#### DATA IN THIS EXERCISE:
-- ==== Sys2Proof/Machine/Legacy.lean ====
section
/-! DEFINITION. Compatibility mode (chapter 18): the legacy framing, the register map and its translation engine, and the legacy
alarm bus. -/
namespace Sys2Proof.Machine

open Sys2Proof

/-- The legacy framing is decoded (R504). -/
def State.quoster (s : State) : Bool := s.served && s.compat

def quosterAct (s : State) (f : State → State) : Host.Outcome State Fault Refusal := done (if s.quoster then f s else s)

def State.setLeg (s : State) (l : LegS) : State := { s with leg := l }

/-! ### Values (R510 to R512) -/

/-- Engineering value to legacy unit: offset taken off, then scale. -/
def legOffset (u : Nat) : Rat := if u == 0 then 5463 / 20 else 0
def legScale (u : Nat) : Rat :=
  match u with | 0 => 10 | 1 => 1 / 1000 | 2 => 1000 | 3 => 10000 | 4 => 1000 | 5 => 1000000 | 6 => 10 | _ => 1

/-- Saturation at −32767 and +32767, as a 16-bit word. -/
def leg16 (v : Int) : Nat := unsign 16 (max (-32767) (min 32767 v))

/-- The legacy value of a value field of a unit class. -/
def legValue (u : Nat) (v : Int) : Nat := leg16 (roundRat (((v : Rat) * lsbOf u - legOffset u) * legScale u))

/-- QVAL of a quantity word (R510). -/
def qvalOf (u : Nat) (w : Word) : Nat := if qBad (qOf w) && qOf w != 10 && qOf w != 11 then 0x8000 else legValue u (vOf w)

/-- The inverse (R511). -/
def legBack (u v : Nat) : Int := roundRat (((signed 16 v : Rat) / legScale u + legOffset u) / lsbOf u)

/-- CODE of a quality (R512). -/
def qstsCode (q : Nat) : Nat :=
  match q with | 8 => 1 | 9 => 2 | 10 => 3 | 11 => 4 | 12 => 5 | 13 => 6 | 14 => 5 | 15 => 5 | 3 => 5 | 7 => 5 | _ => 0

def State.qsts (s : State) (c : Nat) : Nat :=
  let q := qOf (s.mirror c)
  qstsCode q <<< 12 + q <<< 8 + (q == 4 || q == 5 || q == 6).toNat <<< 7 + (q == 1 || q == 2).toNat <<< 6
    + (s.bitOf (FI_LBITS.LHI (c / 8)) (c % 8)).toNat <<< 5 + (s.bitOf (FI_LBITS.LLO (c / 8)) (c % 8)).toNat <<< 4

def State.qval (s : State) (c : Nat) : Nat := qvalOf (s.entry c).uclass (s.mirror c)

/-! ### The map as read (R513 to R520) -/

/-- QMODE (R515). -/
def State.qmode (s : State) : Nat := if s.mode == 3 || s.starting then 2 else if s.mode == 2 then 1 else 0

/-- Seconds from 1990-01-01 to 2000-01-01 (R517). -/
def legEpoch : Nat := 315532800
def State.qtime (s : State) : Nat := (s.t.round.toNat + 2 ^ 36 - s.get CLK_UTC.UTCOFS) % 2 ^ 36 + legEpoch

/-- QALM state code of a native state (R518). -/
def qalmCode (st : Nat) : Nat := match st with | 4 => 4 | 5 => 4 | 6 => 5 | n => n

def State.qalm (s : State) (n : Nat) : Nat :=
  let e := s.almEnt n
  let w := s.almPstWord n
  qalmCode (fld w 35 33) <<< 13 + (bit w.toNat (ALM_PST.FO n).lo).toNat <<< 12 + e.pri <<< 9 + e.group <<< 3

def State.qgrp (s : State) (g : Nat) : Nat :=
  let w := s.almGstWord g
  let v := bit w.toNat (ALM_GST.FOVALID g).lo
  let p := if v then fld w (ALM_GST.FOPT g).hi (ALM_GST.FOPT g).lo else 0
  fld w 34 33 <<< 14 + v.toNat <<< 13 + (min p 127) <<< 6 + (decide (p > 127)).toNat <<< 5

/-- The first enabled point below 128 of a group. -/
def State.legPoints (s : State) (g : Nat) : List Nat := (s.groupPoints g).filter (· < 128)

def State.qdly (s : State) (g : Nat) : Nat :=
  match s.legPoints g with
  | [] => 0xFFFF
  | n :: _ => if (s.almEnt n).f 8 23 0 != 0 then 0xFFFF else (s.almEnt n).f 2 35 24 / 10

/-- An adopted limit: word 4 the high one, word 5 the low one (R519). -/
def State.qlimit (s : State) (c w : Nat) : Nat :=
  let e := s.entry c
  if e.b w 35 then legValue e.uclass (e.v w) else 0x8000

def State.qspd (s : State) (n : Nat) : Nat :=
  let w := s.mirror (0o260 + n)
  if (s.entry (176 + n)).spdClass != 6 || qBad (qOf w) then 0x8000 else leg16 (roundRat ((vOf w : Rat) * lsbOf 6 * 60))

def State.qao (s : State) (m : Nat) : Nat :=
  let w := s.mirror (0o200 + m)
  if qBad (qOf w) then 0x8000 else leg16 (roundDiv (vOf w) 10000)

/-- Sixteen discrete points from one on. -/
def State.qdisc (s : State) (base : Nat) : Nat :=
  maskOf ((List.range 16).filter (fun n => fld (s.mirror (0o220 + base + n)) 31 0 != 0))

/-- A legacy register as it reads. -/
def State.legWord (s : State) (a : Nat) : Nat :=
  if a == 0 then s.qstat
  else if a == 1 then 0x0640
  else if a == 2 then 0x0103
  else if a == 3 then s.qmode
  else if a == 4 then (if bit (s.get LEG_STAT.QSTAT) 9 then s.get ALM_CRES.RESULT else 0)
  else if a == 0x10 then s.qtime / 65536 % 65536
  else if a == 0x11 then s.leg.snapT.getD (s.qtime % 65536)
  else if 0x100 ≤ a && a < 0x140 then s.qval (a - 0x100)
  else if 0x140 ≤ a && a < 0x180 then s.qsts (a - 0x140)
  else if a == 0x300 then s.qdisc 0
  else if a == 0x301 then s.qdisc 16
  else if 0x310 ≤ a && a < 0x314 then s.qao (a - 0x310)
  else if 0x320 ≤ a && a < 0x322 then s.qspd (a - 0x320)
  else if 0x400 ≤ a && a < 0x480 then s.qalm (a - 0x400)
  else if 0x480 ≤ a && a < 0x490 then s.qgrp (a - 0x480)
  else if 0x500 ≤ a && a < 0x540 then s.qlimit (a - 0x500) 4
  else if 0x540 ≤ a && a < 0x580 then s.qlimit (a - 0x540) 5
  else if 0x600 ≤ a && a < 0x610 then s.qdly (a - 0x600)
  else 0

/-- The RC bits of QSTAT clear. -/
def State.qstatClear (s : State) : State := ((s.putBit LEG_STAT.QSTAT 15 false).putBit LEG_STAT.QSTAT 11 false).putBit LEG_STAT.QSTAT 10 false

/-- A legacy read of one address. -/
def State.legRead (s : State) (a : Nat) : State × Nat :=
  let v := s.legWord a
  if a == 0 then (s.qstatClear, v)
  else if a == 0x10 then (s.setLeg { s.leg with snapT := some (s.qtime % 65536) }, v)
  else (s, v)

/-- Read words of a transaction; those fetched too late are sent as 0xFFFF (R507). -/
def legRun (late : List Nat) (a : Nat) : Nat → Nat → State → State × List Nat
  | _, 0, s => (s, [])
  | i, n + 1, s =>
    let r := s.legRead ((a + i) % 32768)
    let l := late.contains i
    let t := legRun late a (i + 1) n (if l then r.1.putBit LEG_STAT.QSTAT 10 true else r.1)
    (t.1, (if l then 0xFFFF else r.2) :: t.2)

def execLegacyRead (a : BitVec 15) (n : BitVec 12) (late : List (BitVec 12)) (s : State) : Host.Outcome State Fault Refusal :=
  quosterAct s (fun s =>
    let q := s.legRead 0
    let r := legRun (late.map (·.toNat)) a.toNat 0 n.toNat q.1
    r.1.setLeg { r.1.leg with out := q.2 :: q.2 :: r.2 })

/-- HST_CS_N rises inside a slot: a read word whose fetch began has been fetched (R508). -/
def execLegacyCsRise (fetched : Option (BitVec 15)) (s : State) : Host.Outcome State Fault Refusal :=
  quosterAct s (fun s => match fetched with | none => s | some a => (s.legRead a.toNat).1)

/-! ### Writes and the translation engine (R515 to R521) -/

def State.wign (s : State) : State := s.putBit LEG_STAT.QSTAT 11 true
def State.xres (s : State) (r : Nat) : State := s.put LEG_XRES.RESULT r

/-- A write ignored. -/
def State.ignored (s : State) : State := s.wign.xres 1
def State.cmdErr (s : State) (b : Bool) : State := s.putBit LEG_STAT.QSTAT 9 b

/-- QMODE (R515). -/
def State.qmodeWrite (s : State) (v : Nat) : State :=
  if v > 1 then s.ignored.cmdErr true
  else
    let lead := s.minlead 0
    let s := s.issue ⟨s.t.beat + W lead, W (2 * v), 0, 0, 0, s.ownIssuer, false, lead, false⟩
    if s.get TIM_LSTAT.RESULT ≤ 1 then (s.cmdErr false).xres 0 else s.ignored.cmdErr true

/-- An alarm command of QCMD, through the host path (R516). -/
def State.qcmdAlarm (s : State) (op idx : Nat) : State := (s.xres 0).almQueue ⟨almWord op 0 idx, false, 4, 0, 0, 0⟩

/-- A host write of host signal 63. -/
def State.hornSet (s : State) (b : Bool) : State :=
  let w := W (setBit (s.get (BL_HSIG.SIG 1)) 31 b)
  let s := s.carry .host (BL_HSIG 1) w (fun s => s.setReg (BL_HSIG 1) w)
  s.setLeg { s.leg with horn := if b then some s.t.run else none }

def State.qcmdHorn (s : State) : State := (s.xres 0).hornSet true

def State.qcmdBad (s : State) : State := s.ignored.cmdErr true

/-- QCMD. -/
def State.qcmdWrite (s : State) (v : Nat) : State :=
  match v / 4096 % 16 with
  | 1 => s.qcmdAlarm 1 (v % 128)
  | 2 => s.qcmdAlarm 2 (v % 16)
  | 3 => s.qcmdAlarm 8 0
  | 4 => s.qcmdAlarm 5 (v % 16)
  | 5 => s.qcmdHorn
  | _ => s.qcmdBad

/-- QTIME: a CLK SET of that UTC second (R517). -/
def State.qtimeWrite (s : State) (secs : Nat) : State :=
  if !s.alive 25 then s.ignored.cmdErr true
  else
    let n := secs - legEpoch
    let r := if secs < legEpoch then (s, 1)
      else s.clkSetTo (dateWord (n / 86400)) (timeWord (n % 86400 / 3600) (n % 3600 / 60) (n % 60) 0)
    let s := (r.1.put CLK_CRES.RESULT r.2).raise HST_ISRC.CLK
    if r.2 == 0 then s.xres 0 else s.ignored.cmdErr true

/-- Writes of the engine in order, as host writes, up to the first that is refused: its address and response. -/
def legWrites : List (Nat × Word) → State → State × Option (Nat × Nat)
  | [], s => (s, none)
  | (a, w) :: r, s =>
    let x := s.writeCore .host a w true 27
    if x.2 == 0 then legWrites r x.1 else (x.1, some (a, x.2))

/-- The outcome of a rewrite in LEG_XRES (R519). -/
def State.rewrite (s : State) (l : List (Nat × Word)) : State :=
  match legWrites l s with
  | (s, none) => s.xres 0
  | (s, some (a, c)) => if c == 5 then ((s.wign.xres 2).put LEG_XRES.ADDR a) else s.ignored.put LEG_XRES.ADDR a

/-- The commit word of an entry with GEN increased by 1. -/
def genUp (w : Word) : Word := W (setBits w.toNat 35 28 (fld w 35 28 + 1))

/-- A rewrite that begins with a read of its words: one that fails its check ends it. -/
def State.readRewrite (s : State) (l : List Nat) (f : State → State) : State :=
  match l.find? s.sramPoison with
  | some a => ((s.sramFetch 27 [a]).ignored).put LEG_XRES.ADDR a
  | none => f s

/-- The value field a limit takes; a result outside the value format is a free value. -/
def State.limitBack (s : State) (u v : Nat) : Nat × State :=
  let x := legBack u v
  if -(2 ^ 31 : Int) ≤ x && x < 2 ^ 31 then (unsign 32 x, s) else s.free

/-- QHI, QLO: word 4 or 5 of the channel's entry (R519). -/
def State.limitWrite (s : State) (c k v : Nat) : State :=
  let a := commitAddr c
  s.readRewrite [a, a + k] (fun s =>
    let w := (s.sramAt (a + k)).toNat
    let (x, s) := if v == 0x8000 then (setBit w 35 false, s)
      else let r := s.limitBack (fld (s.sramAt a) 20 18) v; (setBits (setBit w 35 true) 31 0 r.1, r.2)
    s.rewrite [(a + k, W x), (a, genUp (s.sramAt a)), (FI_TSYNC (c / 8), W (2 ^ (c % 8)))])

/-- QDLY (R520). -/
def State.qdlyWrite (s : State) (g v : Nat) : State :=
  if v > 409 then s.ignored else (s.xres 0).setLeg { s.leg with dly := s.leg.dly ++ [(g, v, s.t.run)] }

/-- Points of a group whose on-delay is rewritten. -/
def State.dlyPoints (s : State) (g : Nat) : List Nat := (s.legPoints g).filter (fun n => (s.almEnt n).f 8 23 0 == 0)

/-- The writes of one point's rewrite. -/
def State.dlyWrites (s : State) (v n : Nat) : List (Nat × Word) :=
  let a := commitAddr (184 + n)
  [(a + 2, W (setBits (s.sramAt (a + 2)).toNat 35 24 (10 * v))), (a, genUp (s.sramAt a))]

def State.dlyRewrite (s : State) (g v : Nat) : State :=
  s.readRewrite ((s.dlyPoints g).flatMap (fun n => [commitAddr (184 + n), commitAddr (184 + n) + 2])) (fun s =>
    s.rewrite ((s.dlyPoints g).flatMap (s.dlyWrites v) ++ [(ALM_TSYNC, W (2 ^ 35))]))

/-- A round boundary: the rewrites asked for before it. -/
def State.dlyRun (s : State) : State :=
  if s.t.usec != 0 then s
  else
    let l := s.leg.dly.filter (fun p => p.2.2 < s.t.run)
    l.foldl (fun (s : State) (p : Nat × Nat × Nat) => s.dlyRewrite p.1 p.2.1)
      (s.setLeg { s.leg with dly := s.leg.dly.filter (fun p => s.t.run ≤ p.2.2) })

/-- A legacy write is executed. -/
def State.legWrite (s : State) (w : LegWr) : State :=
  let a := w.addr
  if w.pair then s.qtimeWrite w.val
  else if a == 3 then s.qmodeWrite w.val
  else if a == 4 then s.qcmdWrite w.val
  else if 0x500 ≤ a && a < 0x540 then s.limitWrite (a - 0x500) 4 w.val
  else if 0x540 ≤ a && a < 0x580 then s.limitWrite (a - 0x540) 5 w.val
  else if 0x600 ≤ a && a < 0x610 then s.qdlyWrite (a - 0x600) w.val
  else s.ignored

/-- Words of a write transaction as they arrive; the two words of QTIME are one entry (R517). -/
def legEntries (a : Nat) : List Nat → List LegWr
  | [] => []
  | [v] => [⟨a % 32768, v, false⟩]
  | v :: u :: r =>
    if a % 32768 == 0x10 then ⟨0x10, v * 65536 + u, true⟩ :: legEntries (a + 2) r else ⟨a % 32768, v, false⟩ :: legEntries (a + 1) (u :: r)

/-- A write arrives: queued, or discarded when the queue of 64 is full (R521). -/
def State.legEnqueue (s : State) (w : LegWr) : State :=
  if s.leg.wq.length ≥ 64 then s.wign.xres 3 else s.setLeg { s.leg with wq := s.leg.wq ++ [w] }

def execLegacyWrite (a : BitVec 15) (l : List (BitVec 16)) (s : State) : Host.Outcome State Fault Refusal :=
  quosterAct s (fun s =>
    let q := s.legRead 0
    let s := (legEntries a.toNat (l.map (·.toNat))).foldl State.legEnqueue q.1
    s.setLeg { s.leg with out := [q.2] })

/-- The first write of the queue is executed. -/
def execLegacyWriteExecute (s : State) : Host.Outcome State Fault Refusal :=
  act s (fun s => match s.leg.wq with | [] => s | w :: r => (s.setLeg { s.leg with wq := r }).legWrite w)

...

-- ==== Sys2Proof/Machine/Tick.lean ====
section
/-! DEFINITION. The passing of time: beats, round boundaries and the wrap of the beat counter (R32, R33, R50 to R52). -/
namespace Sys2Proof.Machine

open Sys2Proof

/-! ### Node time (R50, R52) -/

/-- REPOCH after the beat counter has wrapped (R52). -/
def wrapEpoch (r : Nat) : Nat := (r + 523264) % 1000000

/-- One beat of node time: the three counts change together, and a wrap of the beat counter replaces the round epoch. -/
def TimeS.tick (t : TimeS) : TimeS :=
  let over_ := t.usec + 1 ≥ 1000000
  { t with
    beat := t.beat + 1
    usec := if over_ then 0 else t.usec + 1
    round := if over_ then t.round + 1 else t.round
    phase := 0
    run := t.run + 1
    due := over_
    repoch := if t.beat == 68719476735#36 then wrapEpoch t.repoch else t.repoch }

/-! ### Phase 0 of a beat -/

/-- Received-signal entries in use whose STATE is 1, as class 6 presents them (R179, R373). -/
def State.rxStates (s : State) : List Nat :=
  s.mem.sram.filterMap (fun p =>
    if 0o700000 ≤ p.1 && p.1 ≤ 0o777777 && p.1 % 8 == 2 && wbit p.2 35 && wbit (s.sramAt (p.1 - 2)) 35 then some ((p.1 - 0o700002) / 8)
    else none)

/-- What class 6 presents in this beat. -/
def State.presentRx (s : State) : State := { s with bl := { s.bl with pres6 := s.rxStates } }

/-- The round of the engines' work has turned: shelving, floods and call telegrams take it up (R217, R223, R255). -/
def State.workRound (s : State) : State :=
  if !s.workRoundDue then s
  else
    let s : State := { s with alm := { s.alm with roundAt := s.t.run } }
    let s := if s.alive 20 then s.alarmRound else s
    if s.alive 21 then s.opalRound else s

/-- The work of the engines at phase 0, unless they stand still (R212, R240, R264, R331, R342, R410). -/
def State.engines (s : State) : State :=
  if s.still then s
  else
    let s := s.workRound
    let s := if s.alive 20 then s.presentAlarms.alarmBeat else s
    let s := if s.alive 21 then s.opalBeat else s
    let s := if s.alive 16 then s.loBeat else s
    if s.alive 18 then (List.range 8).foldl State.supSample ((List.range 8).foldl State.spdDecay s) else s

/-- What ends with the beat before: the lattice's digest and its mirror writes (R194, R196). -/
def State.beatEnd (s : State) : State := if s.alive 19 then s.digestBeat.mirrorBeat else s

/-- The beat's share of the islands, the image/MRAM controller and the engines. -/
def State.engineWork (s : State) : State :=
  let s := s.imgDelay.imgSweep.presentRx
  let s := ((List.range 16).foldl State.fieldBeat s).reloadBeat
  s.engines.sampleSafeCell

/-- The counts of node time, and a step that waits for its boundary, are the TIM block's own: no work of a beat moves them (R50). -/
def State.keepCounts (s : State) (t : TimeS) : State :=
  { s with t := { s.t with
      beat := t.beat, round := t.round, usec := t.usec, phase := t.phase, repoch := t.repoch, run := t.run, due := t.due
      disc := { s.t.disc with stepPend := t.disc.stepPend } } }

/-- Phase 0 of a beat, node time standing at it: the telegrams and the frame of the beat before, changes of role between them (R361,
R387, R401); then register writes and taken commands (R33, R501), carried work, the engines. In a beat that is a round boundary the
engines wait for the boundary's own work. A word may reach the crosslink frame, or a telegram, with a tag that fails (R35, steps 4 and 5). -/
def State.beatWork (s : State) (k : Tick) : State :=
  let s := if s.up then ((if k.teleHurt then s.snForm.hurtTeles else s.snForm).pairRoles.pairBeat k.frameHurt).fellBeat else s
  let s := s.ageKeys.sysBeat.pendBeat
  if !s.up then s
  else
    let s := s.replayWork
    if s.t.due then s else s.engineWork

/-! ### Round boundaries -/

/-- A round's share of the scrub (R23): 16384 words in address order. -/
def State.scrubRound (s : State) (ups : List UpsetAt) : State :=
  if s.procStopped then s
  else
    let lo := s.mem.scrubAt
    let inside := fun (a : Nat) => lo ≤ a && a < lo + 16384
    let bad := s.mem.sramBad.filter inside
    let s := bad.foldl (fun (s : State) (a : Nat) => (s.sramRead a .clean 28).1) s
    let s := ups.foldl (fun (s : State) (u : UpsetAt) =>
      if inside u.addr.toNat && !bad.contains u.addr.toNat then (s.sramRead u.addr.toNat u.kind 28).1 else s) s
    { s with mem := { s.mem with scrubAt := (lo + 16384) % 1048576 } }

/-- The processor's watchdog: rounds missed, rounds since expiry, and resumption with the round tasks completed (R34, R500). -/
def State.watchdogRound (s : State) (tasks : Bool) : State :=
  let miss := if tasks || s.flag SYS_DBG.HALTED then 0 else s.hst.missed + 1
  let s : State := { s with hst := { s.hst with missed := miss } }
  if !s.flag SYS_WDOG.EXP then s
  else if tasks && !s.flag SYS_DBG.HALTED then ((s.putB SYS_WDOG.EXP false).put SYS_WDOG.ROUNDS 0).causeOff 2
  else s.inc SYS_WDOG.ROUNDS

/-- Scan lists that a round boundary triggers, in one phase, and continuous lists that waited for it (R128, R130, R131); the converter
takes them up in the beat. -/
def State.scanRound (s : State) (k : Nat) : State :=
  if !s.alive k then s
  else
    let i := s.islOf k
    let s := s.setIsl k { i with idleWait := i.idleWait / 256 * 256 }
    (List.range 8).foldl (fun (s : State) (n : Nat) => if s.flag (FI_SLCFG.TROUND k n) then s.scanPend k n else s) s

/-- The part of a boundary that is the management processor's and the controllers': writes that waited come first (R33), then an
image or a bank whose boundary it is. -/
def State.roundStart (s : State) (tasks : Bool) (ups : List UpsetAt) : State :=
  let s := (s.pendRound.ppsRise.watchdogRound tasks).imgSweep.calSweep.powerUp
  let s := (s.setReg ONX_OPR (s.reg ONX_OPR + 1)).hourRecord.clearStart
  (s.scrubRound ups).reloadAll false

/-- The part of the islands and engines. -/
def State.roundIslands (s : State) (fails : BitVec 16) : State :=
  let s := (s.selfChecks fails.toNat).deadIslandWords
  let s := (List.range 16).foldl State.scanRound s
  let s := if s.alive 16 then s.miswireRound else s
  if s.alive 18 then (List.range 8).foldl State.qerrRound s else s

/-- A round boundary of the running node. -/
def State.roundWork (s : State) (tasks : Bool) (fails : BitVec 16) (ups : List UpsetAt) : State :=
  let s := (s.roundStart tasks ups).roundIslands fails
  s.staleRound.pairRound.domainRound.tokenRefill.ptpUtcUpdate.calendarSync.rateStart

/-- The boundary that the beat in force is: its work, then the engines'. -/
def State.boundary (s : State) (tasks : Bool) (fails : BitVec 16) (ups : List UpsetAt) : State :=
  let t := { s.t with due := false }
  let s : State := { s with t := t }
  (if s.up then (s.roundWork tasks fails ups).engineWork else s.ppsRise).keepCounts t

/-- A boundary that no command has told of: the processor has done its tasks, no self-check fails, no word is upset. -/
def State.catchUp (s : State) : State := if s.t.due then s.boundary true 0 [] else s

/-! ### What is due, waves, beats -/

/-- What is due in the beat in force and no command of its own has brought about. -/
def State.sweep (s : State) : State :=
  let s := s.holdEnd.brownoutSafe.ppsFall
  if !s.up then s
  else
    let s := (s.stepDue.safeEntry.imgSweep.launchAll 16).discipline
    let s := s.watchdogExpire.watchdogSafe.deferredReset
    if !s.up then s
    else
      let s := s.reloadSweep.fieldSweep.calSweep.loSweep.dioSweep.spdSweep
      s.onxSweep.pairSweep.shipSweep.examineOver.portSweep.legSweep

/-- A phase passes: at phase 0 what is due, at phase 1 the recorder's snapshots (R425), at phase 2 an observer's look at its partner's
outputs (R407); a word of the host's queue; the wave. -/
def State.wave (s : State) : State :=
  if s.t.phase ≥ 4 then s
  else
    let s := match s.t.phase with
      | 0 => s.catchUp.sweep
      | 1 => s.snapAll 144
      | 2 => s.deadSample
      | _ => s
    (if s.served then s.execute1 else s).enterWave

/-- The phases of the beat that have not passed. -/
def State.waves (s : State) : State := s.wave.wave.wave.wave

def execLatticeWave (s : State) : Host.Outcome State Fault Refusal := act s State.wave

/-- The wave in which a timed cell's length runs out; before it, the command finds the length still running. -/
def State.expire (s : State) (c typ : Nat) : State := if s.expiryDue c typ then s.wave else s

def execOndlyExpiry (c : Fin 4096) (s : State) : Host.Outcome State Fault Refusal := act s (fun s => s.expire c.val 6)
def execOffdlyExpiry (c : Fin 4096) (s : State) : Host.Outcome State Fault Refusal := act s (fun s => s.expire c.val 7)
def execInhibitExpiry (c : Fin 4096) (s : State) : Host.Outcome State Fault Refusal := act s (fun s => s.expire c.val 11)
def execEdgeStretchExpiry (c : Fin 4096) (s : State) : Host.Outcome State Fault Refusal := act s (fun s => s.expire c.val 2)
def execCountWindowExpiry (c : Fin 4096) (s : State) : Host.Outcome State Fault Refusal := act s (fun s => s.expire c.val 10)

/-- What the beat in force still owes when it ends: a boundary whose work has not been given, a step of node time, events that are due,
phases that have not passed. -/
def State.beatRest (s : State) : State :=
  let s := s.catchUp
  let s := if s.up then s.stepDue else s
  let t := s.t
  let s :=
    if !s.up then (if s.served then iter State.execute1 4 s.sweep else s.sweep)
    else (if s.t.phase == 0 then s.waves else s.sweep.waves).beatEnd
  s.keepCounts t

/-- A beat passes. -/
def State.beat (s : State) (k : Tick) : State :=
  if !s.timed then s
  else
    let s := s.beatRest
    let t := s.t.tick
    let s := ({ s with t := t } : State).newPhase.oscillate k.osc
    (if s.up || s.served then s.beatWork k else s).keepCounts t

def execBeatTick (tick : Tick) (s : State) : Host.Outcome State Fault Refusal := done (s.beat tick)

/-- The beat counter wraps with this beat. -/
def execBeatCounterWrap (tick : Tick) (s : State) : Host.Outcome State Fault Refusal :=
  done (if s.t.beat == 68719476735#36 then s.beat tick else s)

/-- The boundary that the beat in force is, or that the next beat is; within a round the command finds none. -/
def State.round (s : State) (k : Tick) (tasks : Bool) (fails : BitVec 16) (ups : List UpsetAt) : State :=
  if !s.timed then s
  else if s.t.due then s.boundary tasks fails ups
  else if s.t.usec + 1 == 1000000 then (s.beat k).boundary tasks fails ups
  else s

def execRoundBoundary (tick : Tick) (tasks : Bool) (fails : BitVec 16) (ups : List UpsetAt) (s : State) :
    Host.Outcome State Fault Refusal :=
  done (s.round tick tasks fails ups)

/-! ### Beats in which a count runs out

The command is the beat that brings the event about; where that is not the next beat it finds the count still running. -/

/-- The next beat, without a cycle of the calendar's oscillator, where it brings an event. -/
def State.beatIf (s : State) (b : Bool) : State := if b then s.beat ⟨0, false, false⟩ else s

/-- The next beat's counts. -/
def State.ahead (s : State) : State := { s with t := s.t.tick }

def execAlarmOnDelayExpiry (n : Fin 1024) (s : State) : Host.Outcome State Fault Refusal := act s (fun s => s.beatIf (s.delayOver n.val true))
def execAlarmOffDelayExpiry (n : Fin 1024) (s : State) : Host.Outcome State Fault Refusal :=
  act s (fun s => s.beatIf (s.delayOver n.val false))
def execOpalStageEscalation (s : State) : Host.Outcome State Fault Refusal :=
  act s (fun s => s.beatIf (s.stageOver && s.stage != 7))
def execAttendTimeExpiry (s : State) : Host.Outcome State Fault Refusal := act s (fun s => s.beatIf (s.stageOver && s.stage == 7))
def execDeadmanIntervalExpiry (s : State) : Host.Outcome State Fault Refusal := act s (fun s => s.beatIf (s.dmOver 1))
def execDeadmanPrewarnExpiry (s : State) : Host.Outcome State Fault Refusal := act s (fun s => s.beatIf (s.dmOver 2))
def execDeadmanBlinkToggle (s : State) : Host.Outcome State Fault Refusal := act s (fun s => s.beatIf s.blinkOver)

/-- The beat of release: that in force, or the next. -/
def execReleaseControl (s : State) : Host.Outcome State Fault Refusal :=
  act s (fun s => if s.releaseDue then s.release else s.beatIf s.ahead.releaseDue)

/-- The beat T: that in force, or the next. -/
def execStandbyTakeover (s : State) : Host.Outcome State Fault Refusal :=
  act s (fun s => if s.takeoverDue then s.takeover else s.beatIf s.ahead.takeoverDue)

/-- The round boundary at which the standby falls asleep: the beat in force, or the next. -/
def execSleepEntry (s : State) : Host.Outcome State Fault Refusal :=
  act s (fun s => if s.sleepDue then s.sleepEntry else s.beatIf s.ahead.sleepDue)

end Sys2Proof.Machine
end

* * *

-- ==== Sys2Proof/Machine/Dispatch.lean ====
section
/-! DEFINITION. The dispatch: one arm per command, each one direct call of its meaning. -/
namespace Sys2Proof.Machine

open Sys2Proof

#### WHAT THE TASK REQUIRES:
An exact copy of the lines above between the line holding "-- ==== Sys2Proof/Machine/Tick.lean" and the line holding "round epoch. -/", inclusive, is the whole answer.

#### SOLUTION:
-- ==== Sys2Proof/Machine/Tick.lean ====
section
/-! DEFINITION. The passing of time: beats, round boundaries and the wrap of the beat counter (R32, R33, R50 to R52). -/
namespace Sys2Proof.Machine

open Sys2Proof

/-! ### Node time (R50, R52) -/

/-- REPOCH after the beat counter has wrapped (R52). -/
def wrapEpoch (r : Nat) : Nat := (r + 523264) % 1000000

/-- One beat of node time: the three counts change together, and a wrap of the beat counter replaces the round epoch. -/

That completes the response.